- **Task statement**: Within the data beneath, some lines may hold the word "that". Give the number of those lines and nothing else.

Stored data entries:
-- ==== Sys2Proof/Laws/State.lean ====
section
/-! SUPPORT. One lemma per field per write of a register of MBCORE, and the same of the two parts of a run's state (all by
rfl). -/

namespace Sys2Proof.Machine

/-- The widths of rule R5 as powers of two, for arithmetic on the counters' values. -/
@[simp] theorem two_pow_wPtc : 2 ^ Config.wPtc = 128 := rfl
@[simp] theorem two_pow_wRto : 2 ^ Config.wRto = 128 := rfl
@[simp] theorem two_pow_wCount : 2 ^ Config.wCount = 16 := rfl
@[simp] theorem two_pow_wQ : 2 ^ Config.wQ = 32 := rfl

@[simp] theorem Mbcore.setPtc_ptc (s : Mbcore) (v : BitVec Config.wPtc) : (s.setPtc v).ptc = v := rfl
@[simp] theorem Mbcore.setPtc_pollFlag (s : Mbcore) (v : BitVec Config.wPtc) : (s.setPtc v).pollFlag = s.pollFlag := rfl
@[simp] theorem Mbcore.setPtc_rto (s : Mbcore) (v : BitVec Config.wPtc) : (s.setPtc v).rto = s.rto := rfl
@[simp] theorem Mbcore.setPtc_rxCount (s : Mbcore) (v : BitVec Config.wPtc) : (s.setPtc v).rxCount = s.rxCount := rfl
@[simp] theorem Mbcore.setPtc_rxbuf (s : Mbcore) (v : BitVec Config.wPtc) : (s.setPtc v).rxbuf = s.rxbuf := rfl
@[simp] theorem Mbcore.setPtc_dataAvail (s : Mbcore) (v : BitVec Config.wPtc) : (s.setPtc v).dataAvail = s.dataAvail := rfl
@[simp] theorem Mbcore.setPtc_crcHi (s : Mbcore) (v : BitVec Config.wPtc) : (s.setPtc v).crcHi = s.crcHi := rfl
@[simp] theorem Mbcore.setPtc_crcLo (s : Mbcore) (v : BitVec Config.wPtc) : (s.setPtc v).crcLo = s.crcLo := rfl
@[simp] theorem Mbcore.setPtc_pressure (s : Mbcore) (v : BitVec Config.wPtc) : (s.setPtc v).pressure = s.pressure := rfl
@[simp] theorem Mbcore.setPtc_presUpd (s : Mbcore) (v : BitVec Config.wPtc) : (s.setPtc v).presUpd = s.presUpd := rfl
@[simp] theorem Mbcore.setPtc_dir (s : Mbcore) (v : BitVec Config.wPtc) : (s.setPtc v).dir = s.dir := rfl
@[simp] theorem Mbcore.setPtc_q (s : Mbcore) (v : BitVec Config.wPtc) : (s.setPtc v).q = s.q := rfl

@[simp] theorem Mbcore.setPollFlag_ptc (s : Mbcore) (v : Bool) : (s.setPollFlag v).ptc = s.ptc := rfl
@[simp] theorem Mbcore.setPollFlag_pollFlag (s : Mbcore) (v : Bool) : (s.setPollFlag v).pollFlag = v := rfl
@[simp] theorem Mbcore.setPollFlag_rto (s : Mbcore) (v : Bool) : (s.setPollFlag v).rto = s.rto := rfl
@[simp] theorem Mbcore.setPollFlag_rxCount (s : Mbcore) (v : Bool) : (s.setPollFlag v).rxCount = s.rxCount := rfl
@[simp] theorem Mbcore.setPollFlag_rxbuf (s : Mbcore) (v : Bool) : (s.setPollFlag v).rxbuf = s.rxbuf := rfl
@[simp] theorem Mbcore.setPollFlag_dataAvail (s : Mbcore) (v : Bool) : (s.setPollFlag v).dataAvail = s.dataAvail := rfl
@[simp] theorem Mbcore.setPollFlag_crcHi (s : Mbcore) (v : Bool) : (s.setPollFlag v).crcHi = s.crcHi := rfl
@[simp] theorem Mbcore.setPollFlag_crcLo (s : Mbcore) (v : Bool) : (s.setPollFlag v).crcLo = s.crcLo := rfl
@[simp] theorem Mbcore.setPollFlag_pressure (s : Mbcore) (v : Bool) : (s.setPollFlag v).pressure = s.pressure := rfl
@[simp] theorem Mbcore.setPollFlag_presUpd (s : Mbcore) (v : Bool) : (s.setPollFlag v).presUpd = s.presUpd := rfl
@[simp] theorem Mbcore.setPollFlag_dir (s : Mbcore) (v : Bool) : (s.setPollFlag v).dir = s.dir := rfl
@[simp] theorem Mbcore.setPollFlag_q (s : Mbcore) (v : Bool) : (s.setPollFlag v).q = s.q := rfl

@[simp] theorem Mbcore.setRto_ptc (s : Mbcore) (v : BitVec Config.wRto) : (s.setRto v).ptc = s.ptc := rfl
@[simp] theorem Mbcore.setRto_pollFlag (s : Mbcore) (v : BitVec Config.wRto) : (s.setRto v).pollFlag = s.pollFlag := rfl
@[simp] theorem Mbcore.setRto_rto (s : Mbcore) (v : BitVec Config.wRto) : (s.setRto v).rto = v := rfl
@[simp] theorem Mbcore.setRto_rxCount (s : Mbcore) (v : BitVec Config.wRto) : (s.setRto v).rxCount = s.rxCount := rfl
@[simp] theorem Mbcore.setRto_rxbuf (s : Mbcore) (v : BitVec Config.wRto) : (s.setRto v).rxbuf = s.rxbuf := rfl
@[simp] theorem Mbcore.setRto_dataAvail (s : Mbcore) (v : BitVec Config.wRto) : (s.setRto v).dataAvail = s.dataAvail := rfl
@[simp] theorem Mbcore.setRto_crcHi (s : Mbcore) (v : BitVec Config.wRto) : (s.setRto v).crcHi = s.crcHi := rfl
@[simp] theorem Mbcore.setRto_crcLo (s : Mbcore) (v : BitVec Config.wRto) : (s.setRto v).crcLo = s.crcLo := rfl
@[simp] theorem Mbcore.setRto_pressure (s : Mbcore) (v : BitVec Config.wRto) : (s.setRto v).pressure = s.pressure := rfl
@[simp] theorem Mbcore.setRto_presUpd (s : Mbcore) (v : BitVec Config.wRto) : (s.setRto v).presUpd = s.presUpd := rfl
@[simp] theorem Mbcore.setRto_dir (s : Mbcore) (v : BitVec Config.wRto) : (s.setRto v).dir = s.dir := rfl
@[simp] theorem Mbcore.setRto_q (s : Mbcore) (v : BitVec Config.wRto) : (s.setRto v).q = s.q := rfl
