-- ==== Sys2Proof/Tests/Slice0.lean ====
section
/-! SUPPORT. Tests of MBCORE. Every expected value is the spec's: V<n> and P<n> are 95_test_vectors.md, R<n> a rule. The
theorems `witness_…` show, for an obligation with hypotheses, concrete inputs that meet them. -/

namespace Sys2Proof.Tests

open Sys2Proof.Machine

/-- The next state of an outcome. -/
def result : Host.Outcome State Fault Refusal → Option State
  | .next t => some t
  | .fault _ => none
  | .refused _ => none

/-- Bytes stored at the indices from 0 on. -/
def stored (bs : List Byte) : Memory := (List.range bs.length).zip bs

/-- The frame of V3: 300, with its checksum. -/
def frame300 : List Byte := [0x01#8, 0x03#8, 0x02#8, 0x01#8, 0x2C#8, 0xB8#8, 0x09#8]

/-! ## Encodings -/

/-- V27, every row. -/
theorem test_input_words :
    decodeTableWord 16 0b0000_00000000 = some (.nop false) ∧ decodeTableWord 16 0b0000_11111111 = some (.nop false) ∧
    decodeTableWord 16 0b0001_10101011 = some (.nop true) ∧ decodeTableWord 16 0b0010_00101100 = some (.rx false 0x2C#8) ∧
    decodeTableWord 16 0b0011_00101100 = some (.rx true 0x2C#8) ∧ decodeTableWord 16 0b0100_00000000 = some (.tick false) ∧
    decodeTableWord 16 0b0101_11111111 = some (.tick true) ∧
    decodeTableWord 16 0b0110_00101100 = some (.tickrx false 0x2C#8) ∧
    decodeTableWord 16 0b0111_11111111 = some (.tickrx true 0xFF#8) ∧ decodeTableWord 16 0b1000_00000000 = some .rst ∧
    decodeTableWord 16 0b1111_11111111 = some .rst ∧ decodeTableWord 16 0b1010_00000001 = some .rst := by decide

/-- The 19 codes of rule R52. -/
theorem test_sequencer_codes :
    decodeTableWord 8 0b00000 = some .idle ∧ decodeTableWord 8 0b00001 = some .tx0 ∧
    decodeTableWord 8 0b00010 = some .tx1 ∧ decodeTableWord 8 0b00011 = some .tx2 ∧
    decodeTableWord 8 0b00100 = some .tx3 ∧ decodeTableWord 8 0b00101 = some .tx4 ∧
    decodeTableWord 8 0b00110 = some .tx5 ∧ decodeTableWord 8 0b00111 = some .tx6 ∧
    decodeTableWord 8 0b01000 = some .tx7 ∧ decodeTableWord 8 0b01001 = some .txend ∧
    decodeTableWord 8 0b01010 = some .wait ∧ decodeTableWord 8 0b01011 = some .gate ∧
    decodeTableWord 8 0b01100 = some .crc0 ∧ decodeTableWord 8 0b01101 = some .crc1 ∧
    decodeTableWord 8 0b01110 = some .crc2 ∧ decodeTableWord 8 0b01111 = some .crc3 ∧
    decodeTableWord 8 0b10000 = some .crc4 ∧ decodeTableWord 8 0b10001 = some .cmp ∧
    decodeTableWord 8 0b10010 = some .clr ∧ decode (.seqCode 0b10011#5) = .error .codeNamesNoState ∧
    decode (.seqCode 0b11111#5) = .error .codeNamesNoState := by decide

/-- The patterns of rules R46 and R48, byte 0 leftmost; a wrong bit is refused by name. -/
theorem test_frames :
    decodeTableWord 64 0b00000001_00000011_00000000_00000000_00000000_00000001_10000100_00001010 = some .requestFrame ∧
    decode (.request 0x010300000001840B#64) = .error .notTheRequestFrame ∧
    decodeTableWord 56 0b00000001_00000011_00000010_00000001_00101100_10111000_00001001 =
      some (.responseFrame 0x01#8 0x2C#8 0xB8#8 0x09#8) ∧
    decode (.response 0x010304012CB809#56) = .error .notAResponseFrame := by decide

/-- Rule R60: the words of the notation. -/
theorem test_encode_notation :
    encode .rst = .input 0x800#12 ∧ encode (.nop false) = .input 0x000#12 ∧ encode (.nop true) = .input 0x100#12 ∧
    encode (.tick true) = .input 0x500#12 ∧ encode (.rx true 0x2C#8) = .input 0x32C#12 ∧
    encode (.tickrx false 0x2C#8) = .input 0x62C#12 := by decide

/-- One instruction for each row of spec/opcode_table.json. -/
def samples : List Instr :=
  [.rst, .nop false, .tick false, .rx false 0, .tickrx false 0, .idle, .tx0, .tx1, .tx2, .tx3, .tx4, .tx5, .tx6, .tx7,
   .txend, .wait, .gate, .crc0, .crc1, .crc2, .crc3, .crc4, .cmp, .clr, .requestFrame, .responseFrame 0 0 0 0]

/-- No two rows of one width overlap (rules R50, R57). -/
theorem test_rows_do_not_overlap :
    (samples.map Instr.row).Pairwise fun a b =>
      a.width ≠ b.width ∨ (a.bits &&& (a.mask &&& b.mask)) ≠ (b.bits &&& (a.mask &&& b.mask)) := by decide +kernel

/-- The one ill-formed kind of term: a response frame whose checksum is not the computed one (V5, rows 2, 3 and 4); the
frame of V3 passes. -/
theorem test_wellFormed :
    (Instr.responseFrame 0x01#8 0x2C#8 0xB9#8 0x09#8).wellFormed = false ∧
    (Instr.responseFrame 0x01#8 0x2C#8 0xB8#8 0x08#8).wellFormed = false ∧
    (Instr.responseFrame 0x01#8 0x2C#8 0x09#8 0xB8#8).wellFormed = false ∧
    (Instr.responseFrame 0x01#8 0x2C#8 0xB8#8 0x09#8).wellFormed = true := by decide +kernel

/-- Rule R182's constraints on the parameters, and that the widths of rule R5 hold the ranges it names. -/
theorem test_parameters :
    Config.reqLen = requestBytes.length ∧ Config.respLen = frame300.length ∧ Config.crcLen = 5 ∧
    7 ≤ Config.decodeMinCount ∧ Config.decodeMinCount ≤ Config.rxbufLen ∧
    Config.crcLen + 2 ≤ Config.decodeMinCount ∧ Config.readyExceed < Config.rxbufLen ∧
    Config.rtoLimit ≤ Config.rtoCap ∧ Config.rtoCap < 2 ^ Config.wRto ∧ Config.pollThreshold < 2 ^ Config.wPtc ∧
    Config.rxbufLen < 2 ^ Config.wCount ∧ microOps.length ≤ 2 ^ Config.wQ := by decide

/-! ## The CRC engine -/

/-- V10: the sums of the two tables and some entries. -/
theorem test_tables :
    (tabLoRows.map List.sum).sum = 24704 ∧ (tabHiRows.map List.sum).sum = 32640 ∧ tabHi 0x7D#8 = 0x21#8 ∧
    tabLo 0x7D#8 = 0xC0#8 ∧ tgen 0xFE#8 = 0x8081#16 ∧ tgen 0xF1#8 = 0x84C1#16 := by decide +kernel

/-- V1, V2, V3, V11. -/
theorem test_crc16 :
    crc16 (requestBytes.take 6) = 0x0A84#16 ∧ crc16 requestBytes = 0x0000#16 ∧ crc16 (frame300.take 5) = 0x09B8#16 ∧
    crc16 [0x11#8, 0x03#8, 0x00#8, 0x6B#8, 0x00#8, 0x03#8] = 0x8776#16 := by decide +kernel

- **Solution to this task**: 2